(What this task involves)
Please copy each line below that contains the word "work".

(Record extracts)

-- ==== Sys2Proof/Laws/KeepHost.lean ====
section
/-! SUPPORT. The host queues, the Pavilions, the register windows, power, links, firmware and management keep the canonical form of memory
and never lower the floor; so do `exec` and every other turn. -/

namespace Sys2Proof.Machine

variable {c₀ : Bool} {n₀ : Nat} {s : State}

/-! ### HostQueues -/

theorem State.ringDoorbell_held {pf : Nat} {q : Nat} {v : Word} (hk : Held c₀ n₀ s) :
    Held c₀ n₀ (State.ringDoorbell s pf q v) := by
  unfold State.ringDoorbell
  repeat' first
    | with_reducible assumption
    | with_reducible apply State.modQueue_held
    | with_reducible apply State.queueEvent_held
    | with_reducible refine Held.cells ?_
    | (refine Held.of_cells ?_; dsimp only)
    | with_reducible intro _
    | split

theorem execDoorbell_held {pf : Nat} {q : Nat} {v : Word} (hk : Held c₀ n₀ s) : Out c₀ n₀ (execDoorbell pf q v s) := by
  unfold execDoorbell
  repeat' first
    | with_reducible assumption
    | with_reducible apply State.ringDoorbell_held
    | split
    | with_reducible apply Out.next

theorem State.nextWords_held {x : Queue} (hk : Held c₀ n₀ s) {r_ : Except Denied (State × List Word)} (eq₀ :
    (State.nextWords s x) = some r_) : AnsP c₀ n₀ r_ := by
  unfold State.nextWords at eq₀
  repeat' first | (split at eq₀) | (dsimp only at eq₀) | cases eq₀ | done
  repeat' first
    | with_reducible assumption
    | with_reducible apply State.slotWords_held

theorem State.startSlot_held {x : Queue} {ws : List Word} {work : QueueWork} (hk : Held c₀ n₀ s) :
    Held c₀ n₀ (State.startSlot s x ws work) := by
  unfold State.startSlot
  repeat' first
    | with_reducible assumption
    | with_reducible apply State.modQueue_held

theorem State.oneShot_held {x : Queue} {ws : List Word} {f : State → State × Nat × Nat} (hk : Held c₀ n₀ s)
    (hf : ∀ s, Held c₀ n₀ s → Held c₀ n₀ (f s).1) : Held c₀ n₀ (s.oneShot x ws f) :=
  State.endCommand_held (hf _ (State.startSlot_held hk))

theorem queueRow_held {opc pf q : Nat} {f : State → Queue → List Word → State} (hk : Held c₀ n₀ s)
    (hf : ∀ s x ws, Held c₀ n₀ s → Held c₀ n₀ (f s x ws)) : Held c₀ n₀ (queueRow opc pf q s f) := by
  unfold queueRow
  split
  · exact hk
  · split
    · exact hk
    · have h1 := AnsP.of_fault (State.nextWords_held hk ‹_›) rfl
      split
      · exact State.ringFault_held h1
      · exact hk
    · have h1 := AnsP.of_wait (State.nextWords_held hk ‹_›) rfl
      split
      · exact h1
      · exact hk
    · have h1 := AnsP.of_ok (State.nextWords_held hk ‹_›) rfl
      extract_lets own
      split
      · exact hk
      · split
        · exact State.oneShot_held h1 fun _ h => h
        · exact hf _ _ _ h1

(Reply to the task)
theorem State.startSlot_held {x : Queue} {ws : List Word} {work : QueueWork} (hk : Held c₀ n₀ s) :
    Held c₀ n₀ (State.startSlot s x ws work) := by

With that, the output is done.